First, it’s important to not avoid the issue at hand. If we continually try and sidestep conflict, then we are never asking the other person to share their side of things, and there is a danger the issue will grow. By avoiding arguments, we suppress our values – an arrangement that will only breed more misunderstanding, irritation, and resentment, and will see a drop in workplace productivity. 

But this doesn’t mean we should jump straight into it.  It’s always helpful to strategize. With online communication especially, you have the advantage of taking some time out before you begin a conversation. Ask yourself what your goal is and ensure your communication with your team aims to find out their goals – from there, you can align goals and work closer together. 

It’s also easy for introverts to get left behind in larger groups, and this can be heightened in a virtual world, where conversations can feel somewhat disjointed and unnatural. To keep team relationships strong and boost morale, the meeting chair should make sure that everyone has the opportunity to speak. Rather than addressing the whole group with a more general “what does everyone think about that idea?”, make a point of asking specific people for their ideas, then thank them for their insight before moving on. This makes everyone feel valued, confident, and supported. A powerful tool is the Talking Stick – which is an ancient Aboriginal tool – to support everyone to listen deeply to each other. The central idea is that everyone listens to whoever is holding the talking stick, and only when they have finished do they pass it on. It’s an incredibly powerful and empowering way to ensure everyone’s voice is valued and heard.  

A communication charter is also a hugely useful tool for teams, especially if you are working virtually. Taking time to establish what you would like from your team and manager in terms of communication, and then writing down what you are willing to commit to, is an exercise that can boost internal communication within your business.
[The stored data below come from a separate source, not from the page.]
-- ==== Sys2Proof/Word.lean ====
section
/-! DEFINITION. The word types of the model (spec/00_scope.md, Table SC-7) and the sparse map type that every
large table of the state uses. -/

namespace Sys2Proof

/-- One byte; byte 0 of a multi-byte field holds bits [7:0] (Table SC-7). -/
abbrev Byte := BitVec 8

/-- One 32-bit word: a command word, a register, a token word. -/
abbrev Word := BitVec 32

/-- A table held sparsely: index and value pairs in rising index order, with no entry equal to what an
unlisted index reads as. The operations stand in Machine/Sparse.lean. -/
abbrev Map (α : Type) := List (Nat × α)

end Sys2Proof
end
Here are some questions HR leaders can consider:  

  • What communication commitments would you like to have when in meetings to keep things feeling positive, robust, and effective? 
  • What social moments do you need to feel connected? 
  • What face-to-face meetings do you need to feel connected? 
  • Which communication modes would you like to use in which circumstances? 
  • Is there anything else that feels essential to you for staying connected when communicating virtually? 

When communicating virtually, you want to engage everyone and remain present yourself. When everyone is just a little square on the screen, it can be harder to navigate meetings, manage conflict and present your true self, but you can still win people over with these few, conscious steps.